Truly, she realized, she had awakened, as a thinking, feeling Person.

Now it was Aurora, through her gynoid, who fell into the habit of "dining" with Solomon... as Anna Nowak once had. Aboard... herself, or, now that she could follow, in planetside restaurants, surrounded by the rest of their Family. She fabbed, or ordered, meals for herself, comprised of supplements her sophisticated body needed: liquids, lubricants, fuels, even nanites. The pleasure-robot industry had developed such techniques, to strengthen the illusion of Humanity, and the bond of artificial companionship.
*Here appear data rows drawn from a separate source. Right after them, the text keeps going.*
/-- Row `r` of A in K tile `kt`: 256 mantissas, 0 beyond KA, and its block exponents. -/
def aTile (va vb : VReg) (ka blk r kt : Nat) : List Nat × List Nat :=
  let nb := ceilDiv ka blk
  ((List.range 256).map fun k => if 256 * kt + k < ka then (va.elem 8 (r * ka + 256 * kt + k)).val else 0,
   (List.range (256 / blk)).map fun j =>
     let q := 256 * kt / blk + j
     if q < nb then (vb.elem 8 (r * nb + q)).val else 0)

/-- The block partials of R87 over 256 terms. -/
def tilePartials (pb blk : Nat) (a b : List Nat × List Nat) : List (Option (Int × Int)) :=
  (List.range (256 / blk)).map fun j =>
    blockPartial pb ((a.1.drop (j * blk)).take blk) ((b.1.drop (j * blk)).take blk) (a.2.getD j 0) (b.2.getD j 0)

/-- Column `n` of a slot: mantissas of PB bits, block exponents. -/
def PlaneSlot.column (p : PlaneSlot) (n : Nat) : List Nat × List Nat :=
  let c := bits p.planes (2048 * n + 2047) (2048 * n)
  let x := bits p.scales (128 * n + 127) (128 * n)
  ((List.range 256).map fun k => bits c (8 * k + 7) (8 * k), (List.range (256 / p.blk)).map fun j => bits x (8 * j + 7) (8 * j))

/-- Is an element that row `r` reads in K tile `kt` poisoned? -/
def aPoisoned (va vb : VReg) (ka blk r kt : Nat) : Bool :=
  let nb := ceilDiv ka blk
  let n := min 256 (ka - 256 * kt)
  let m := ceilDiv n blk
  (n != 0 && rowsPoisoned va.poison ((r * ka + 256 * kt) * 8) (n * 8)) ||
    (m != 0 && rowsPoisoned vb.poison ((r * nb + 256 * kt / blk) * 8) (m * 8))

def Work.isMmr (w : Work) : Bool := opOf w.entry.word == 0xB5

/-- Is a tile tainted, or will it be once older operations are done (R100)? -/
def State.tileTaint (s : State) (n : Nat) : Bool :=
  (s.me.getZ n).taint || s.me.work.any fun w => w.owesTile n && w.owedTaint

/-- The rows of a tile that are poisoned, or will be once older operations are done (R156, R191). -/
def State.tilePoison (s : State) (n : Nat) : Nat :=
  ((s.me.work.filter fun w => w.owesTile n).flatMap Work.owedRows).foldl (fun p row => p ||| 2 ^ row) (s.me.getZ n).poison

/-- Does the core of the focused strand hold 16 outstanding MMS, MMR and CHECK operations, the most that it may (R345)? -/
def State.engineFull (s : State) : Bool :=
  let here (st : Strand) : Bool := st.issues && st.place.die == s.me.place.die && st.place.core == s.me.place.core
  decide (16 ≤ ((s.strands.filter here).map fun st => (st.work.filter fun w => w.kind == .mms || w.kind == .check).length).sum)

/-- Issue of MMS and MMR (R343): every s is formed; the additions into the tile are owed. MMR sets the tile's taint
whatever it adds; that it does so with ROWS 0 too is a reading (DEDUCED, log entry 28). -/
def serveMm (mmr : Bool) (f : Fields) (e : Entry) (s : State) : Served :=
  let imm := f.imm.toNat
  let kt := bits imm 23 16
  let cg := bits imm 9 8
  let slot := bits imm 6 0
  let row0 := e.gc.val.toNat
  let rows := e.rows.toNat
  let va := s.me.getV f.a.toNat
  let vb := s.me.getV f.b.toNat
  if s.loading false slot || s.engineFull then .wait s
  else
    Served.ofR s (do
      let p ← useSlot s slot cg
      let ka ← mmOperands f e s p row0
      let cols := ((upTo (64 * cg) (64 * cg + s.me.grant.toNat))).filter (bit p.listed)
      let any := decide (0 < rows) && !cols.isEmpty
      let badRows := if cols.isEmpty then [] else (List.range rows).filter fun r => aPoisoned va vb ka e.blk r kt
      let colPoison := any && cols.any (bit p.poison)
      let tileBad := any && (List.range rows).any fun r => bit (s.tilePoison f.d.toNat) (row0 + r)
      let poison := e.gc.poison || !badRows.isEmpty || colPoison || tileBad
      let fl ← consumeLater s e f (e.gc.taint || (any && (va.taint || vb.taint || s.tileTaint f.d.toNat))) poison
      let out := (List.range rows).flatMap fun r =>
        let a := aTile va vb ka e.blk r kt
        cols.map fun n =>
          let i := (row0 + r) * 256 + n
          let x := innerProduct (e.rnd f i) (tilePartials p.pb p.blk a (p.column n))
          (i, x.1, x.2)
      if !any && !mmr then return s.raise fl
      return s.addWork {
        kind := .mms, entry := e
        owed := out.map fun x => (x.1, some x.2.1)
        owedFlags := out.foldl (fun a x => a ||| x.2.2) fl
        owedTaint := mmr || e.gc.taint || va.taint || vb.taint || cols.any (bit p.taint)
        owedRows := if any && (colPoison || e.gc.poison) then upTo row0 (row0 + rows) else badRows.map (row0 + ·) })

def execMms (f : Fields) (s : State) : Result := runArray 0xB4 f s fun e t => serveMm false f e t
def execMmr (f : Fields) (s : State) : Result := runArray 0xB5 f s fun e t => serveMm true f e t

/-- Tile element `i` as f32 bits, and its replacement. -/
def Tile.get (t : Tile) (i : Nat) : Nat := bits t.buf (32 * i + 31) (32 * i)
def Tile.set (t : Tile) (i v : Nat) : Tile := { t with buf := setBits t.buf (32 * i + 31) (32 * i) v, live := true }

/-- Round(z + s, f32, rne) with its flags (R88). -/
def accAdd (x y : Nat) : Nat × Flags := arithElem .add { fmt := 0, rnd := .rne } x y 0

/-- One owed write into a tile. -/
def owedStep (acc : Tile × Flags) (o : Nat × Option Nat) : Tile × Flags :=
  match o.2 with
  | none => (acc.1.set o.1 0, acc.2)
  | some x =>
    let r := accAdd (acc.1.get o.1) x
    (acc.1.set o.1 r.1, acc.2 ||| r.2)

/-- A poisoned row holds some f32 bit patterns that the spec does not define (R88): free values. -/
def Tile.poisonRow (t : Tile) (free row : Nat) : Tile :=
  let u := (List.range 256).foldl (fun (acc : Tile) n =>
    acc.set (256 * row + n) ((Config.freeValue (free + 256 * row + n)).toNat % 2 ^ 32)) t
  { u with poison := u.poison ||| 2 ^ row }

/-- The rows of a tile that the additions of a piece of work read and find poisoned: row `i / 256` of element `i` (R88). -/
def Work.readsPoison (w : Work) (t : Tile) : Bool := w.owed.any fun o => o.2.isSome && bit t.poison (o.1 / 256)

/-- Perform all that a piece of matrix work owes (R87, R88, R343, R348). The tile is a destination that is tainted where it was,
and an addition reads the element of a row that is poisoned (R191). -/
def finishMm (s : State) (w : Work) : State :=
  let n := w.tile
  let z := s.me.getZ n
  let r := w.owed.foldl owedStep (z, w.owedFlags)
  let taint := z.taint || w.owedTaint
  let t1 : Tile := { r.1 with taint := taint }
  let t2 := w.owedRows.foldl (fun (acc : Tile) row => acc.poisonRow s.free row) t1
  let fl := r.2 ||| flagIf (!w.owedRows.isEmpty || w.readsPoison z) flPSN ||| flagIf taint flTNT
  let s1 := { (s.raise fl).setZ n t2 with free := s.free + if w.owedRows.isEmpty then 0 else 192 * 256 }
  s1.dropWork w.k

/-- What a merging step of the engine has made of one MMR's pending values: those that stay, the other MMR operations of
its run, the tile, and the flags. -/
structure Merging where
  stay : List (Nat × Option Nat) := []
  others : List Work
  tile : Tile
  flags : Flags

/-- One pending value of an MMR: it stays, is added to its element, or is combined with the value that another MMR of the
run has pending for the element, as a free choice says (R88, R344). R88 names no rounding mode for the combination of two pending
values: it rounds rne, as the addition to the element does (DESIGN CHOICE, log entry 114). -/
def Merging.step (free : Nat) (m : Merging) (p : (Nat × Option Nat) × Nat) : Merging :=
  match p.1.2 with
  | none => { m with stay := m.stay ++ [p.1] }
  | some v =>
    let mates := m.others.filterMap fun y => match y.owed.find? fun o => o.1 == p.1.1 with
      | some (_, some u) => some (y, u)
      | _ => none
    match Config.choice (free + p.2) % (mates.length + 2) with
    | 0 => { m with stay := m.stay ++ [p.1] }
    | 1 =>
      let r := owedStep (m.tile, m.flags) p.1
      { m with tile := r.1, flags := r.2 }
    | c + 2 =>
      match mates[c]? with
      | none => { m with stay := m.stay ++ [p.1] }
      | some (y, u) =>
        let r := accAdd u v
        let y1 := { y with owed := y.owed.map fun o => if o.1 == p.1.1 then (o.1, some r.1) else o }
        { m with others := m.others.map fun x => if x.k == y.k then y1 else x, flags := m.flags ||| r.2 }

/-- The MMR operations on a tile that no other operation on it separates from `w`, which may finish now. -/
def mmrRun (ws : List Work) (w : Work) : List Work :=
  ((ws.filter fun x => x.owesTile w.tile).takeWhile Work.isMmr).filter fun x => x.k != w.k

/-- The engine goes on with the pending values of an MMR, each as a free choice says; where none is left it finishes. -/
def mergeMmr (s : State) (w : Work) : State :=
  let z := s.me.getZ w.tile
  let m := w.owed.zipIdx.foldl (Merging.step s.free)
    { others := mmrRun s.me.work w, tile := z, flags := w.owedFlags ||| flagIf (w.readsPoison z) flPSN }
  let w1 := { w with owed := m.stay, owedFlags := m.flags }
  let s1 := { (m.others.foldl State.setWork s).setZ w.tile m.tile with free := s.free + w.owed.length }
  if m.stay.isEmpty then finishMm s1 w1 else s1.setWork w1

/-- May the work finish now? Older work on the tile must be done, but for MMR among MMR (R344). -/
def mayFinish (ws : List Work) (w : Work) : Bool :=
  ((ws.takeWhile fun x => x.k != w.k).filter fun x => x.owesTile w.tile).all fun x => w.isMmr && x.isMmr

/-- An owed MMS, MMR or CHECK accumulator write completes (R344); with `merge` the pending values of an MMR are added or
combined with those of others, each by a free choice. -/
def execMatrixOpFinish (sid k : Nat) (merge : Bool) (s : State) : Result :=
  .next (s.asStrand sid fun t =>
    match t.me.work.find? fun w => w.k == k && (w.kind == .mms || w.kind == .check) with
    | none => t
    | some w => if !mayFinish t.me.work w then t else if merge && w.isMmr then mergeMmr t w else finishMm t w)

/-! ### ZRD, ZWR, ZCLR (R346) -/

/-- The tile origin word and its range. -/
def tileOrigin (w nr nc : Nat) : R (Nat × Nat) := do
  let r0 := bits w 7 0
  let c0 := bits w 15 8
  require (decide (w < 2 ^ 16) && (nr == 0 || nc == 0 || (decide (r0 + nr ≤ 192) && decide (c0 + nc ≤ 256)))) cCAPACITY
  return (r0, c0)

/-- ZRD (R346). R337 raises GRANT where an instruction uses the engine while GRANT reads 0, and R346 names no GRANT among the
checks of ZRD and ZWR, which move accumulator elements alone: they raise none (DESIGN CHOICE, log entry 124). -/
def serveZrd (f : Fields) (e : Entry) (s : State) : Served :=
  let fmt := f.fmt.toNat
  let z := Fmt.size fmt
  let nr := e.rows.toNat
  let nc := e.cols.toNat
  let t := s.me.getZ f.a.toNat
  if s.owesTile f.a.toNat then .wait s
  else
    Served.ofR s (do
      let o ← tileOrigin e.gb.val.toNat nr nc
      require (decide (nr * nc ≤ capacity e.grows.toNat z)) cCAPACITY
      let any := decide (0 < nr * nc)
      let row (i : Nat) : Bool := bit t.poison (o.1 + i)
      let s0 ← consume s e f (e.gb.taint || (any && t.taint)) (e.gb.poison || (any && (List.range nr).any row))
      let xs := (List.range (nr * nc)).map fun p =>
        let i := (o.1 + p / nc) * 256 + o.2 + p % nc
        let c := convElem 0 fmt (e.rnd f i) false f.fso f.sat (t.get i)
        (({ val := c.1, taint := t.taint || e.gb.taint, poison := row (p / nc) || e.gb.poison } : Elt), c.2)
      let old := s0.me.getV f.d.toNat
      return (s0.raise (xs.foldl (fun a x => a ||| x.2) 0)).setV f.d.toNat
        (old.write z [nr, nc] (xs.map fun x => some x.1)))

def execZrd (f : Fields) (s : State) : Result := runArray 0xB6 f s fun e t => serveZrd f e t

/-- ZWR (R346). A tile that was tainted stays so, and is a tainted destination (R191). It raises no GRANT, as ZRD (log entry 124). -/
def serveZwr (f : Fields) (e : Entry) (s : State) : Served :=
  let fmt := f.fmt.toNat
  let z := Fmt.size fmt
  let va := s.me.getV f.a.toNat
  let nr := va.shape.getD 0 0
  let nc := va.shape.getD 1 0
  if s.owesTile f.d.toNat then .wait s
  else
    Served.ofR s (do
      require (va.shape.length == 2) cAGREE
      require (decide (nr * nc ≤ capacity e.grows.toNat z)) cCAPACITY
      let o ← tileOrigin e.gb.val.toNat nr nc
      let els := (List.range (nr * nc)).map (va.elem z)
      let s0 ← consume s e f (e.gb.taint || (va.taint && !els.isEmpty)) (e.gb.poison || els.any Elt.poison)
      let t0 := s0.me.getZ f.d.toNat
      let r := els.zipIdx.foldl (fun (acc : Tile × Flags) p =>
        let i := (o.1 + p.2 / nc) * 256 + o.2 + p.2 % nc
        let c := convElem fmt 0 (e.rnd f i) f.fsi false false p.1.val
        let u := acc.1.set i c.1
        ({ u with taint := u.taint || p.1.taint || e.gb.taint
                  poison := if p.1.poison || e.gb.poison then u.poison ||| 2 ^ (o.1 + p.2 / nc) else u.poison },
          acc.2 ||| c.2))
        (t0, 0)
      return (s0.raise (r.2 ||| flagIf (r.1.taint && !els.isEmpty) flTNT)).setZ f.d.toNat r.1)

def execZwr (f : Fields) (s : State) : Result := runArray 0xB7 f s fun e t => serveZwr f e t

/-- ZCLR raises no fault but ILLEGAL. -/
def execZclr (f : Fields) (s : State) : Result :=
  runArray 0xB8 f s fun _ t => if t.owesTile f.d.toNat then .wait t else .done (t.setZ f.d.toNat {})

/-! ### SCOUT (R347) -/

/-- Element `k` of row `r` of a predictor part, rows of `n` elements. -/
def Predictor.val (p : Predictor) (n r k : Nat) : Val :=
  kbVal 20 (p.mant.getD (r * n + k) 0) (p.scale.getD (r * ceilDiv n p.blk + k / p.blk) 0)

/-- TreeSum of products rounded to f32 under rne, by index (R347). -/
def scoutSum (xs ys : List Val) : Nat :=
  let f32 := fparam 0
  let terms := (xs.zip ys).zipIdx.map fun p =>
    (p.2, ({ val := (roundFloat f32 .rne (mulVal p.1.1 p.1.2).1).bits, flags := 0 } : Partial))
  match treeSum accAdd terms with
  | some p => p.val
  | none => 0

def serveScout (f : Fields) (e : Entry) (s : State) : Served :=
  let va := s.me.getV f.a.toNat
  let f32 := fparam 0
  if s.loading true 0 then .wait s
  else
    Served.ofR s (do
      let r ← match s.myReservation? with
        | some r => .ok r
        | none => fail cGRANT
      require (r.part0.loaded && r.part1.loaded) cGRANT
      let kp := TEntry.ext r.part0.image 1
      let np := TEntry.ext r.part1.image 0
      let tn := va.shape.getD 0 0
      require (va.shape == [tn, kp]) cAGREE
      require (decide (tn ≤ 192) && decide (count va.shape ≤ capacity e.grows.toNat 32)) cCAPACITY
      let els := (List.range (tn * kp)).map (va.elem 32)
      let taint := va.taint && !els.isEmpty
      let poison := els.any Elt.poison
      let s0 ← consume s e f taint poison
      let p1 := (List.range 32).map fun q => (List.range kp).map (r.part0.val kp q)
      let p2 := (List.range np).map fun q => (List.range 32).map (r.part1.val 32 q)
      let hs := (List.range tn).map fun t =>
        let x := ((els.drop (t * kp)).take kp).map fun y => decodeFloat f32 y.val
        p1.map fun w => decodeFloat f32 (scoutSum x w)
      let thr := s.me.scoutt.toNat
      let list := (List.range np).filter fun n => hs.any fun h =>
        (cmpFloat f32 4 (scoutSum h (p2.getD n [])) thr).1
      let cnt := list.length
      let keep := min (min cnt 65535) (capacity e.grows.toNat 32)
      let old := s0.me.getV f.d.toNat
      let out := (list.take keep).map fun n => some ({ val := n, taint := va.taint, poison := poison } : Elt)
      let s1 := s0.setV f.d.toNat { old.write 32 [keep] out with taint := va.taint }
      return (s1.raise (flagIf (decide (keep < cnt)) flOVF ||| flagIf va.taint flTNT)).setG f.e.toNat
        { val := BitVec.ofNat 64 cnt, taint := va.taint, poison := poison })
Aurora's requirements looked, and were ingested, like real food and drink, though many would be caustic or poisonous to organic life.
Small talk had never been a part of Solomon Danner's personality - banal bantering about sports, or shows, or celebrities, did not hold his interest. He was captain of a starship and a warship both, a trained navigator, a successful businessman, an accomplished ambassador for his nation. He was a combat veteran who had killed armed men hand-to-hand in stinking alleys and polished corridors, and defeated warships larger and more numerous than his own, upon a black and deadly sea of stars. Advertising jingles and tabloid gossip and "games played with the ball" were vastly beneath him.
Aurora was his ship, the only one alive, and in one sense centuries old. She was unique in the known universe, and had seen and done things no other being had. Yet she was - in Human terms - nervous, attempting a meaningful conversation with her Captain.
She considered using, as examples, what he and Anna Nowak had talked about during their long wanderings in virtual reality - and dismissed the notion. She had not made recordings of those sessions, though fragments of them remained in her memory; the virtual worlds had been created through her computer. She sought out those fragments, and scrubbed clean the memory banks in which they resided. She did not want, even by accident, to remind her Captain of the love he had lost.
She cheated in other ways. She observed, with her superhuman senses, her Captain's pulse, respiration, pupil and capillary action. He was nervous too.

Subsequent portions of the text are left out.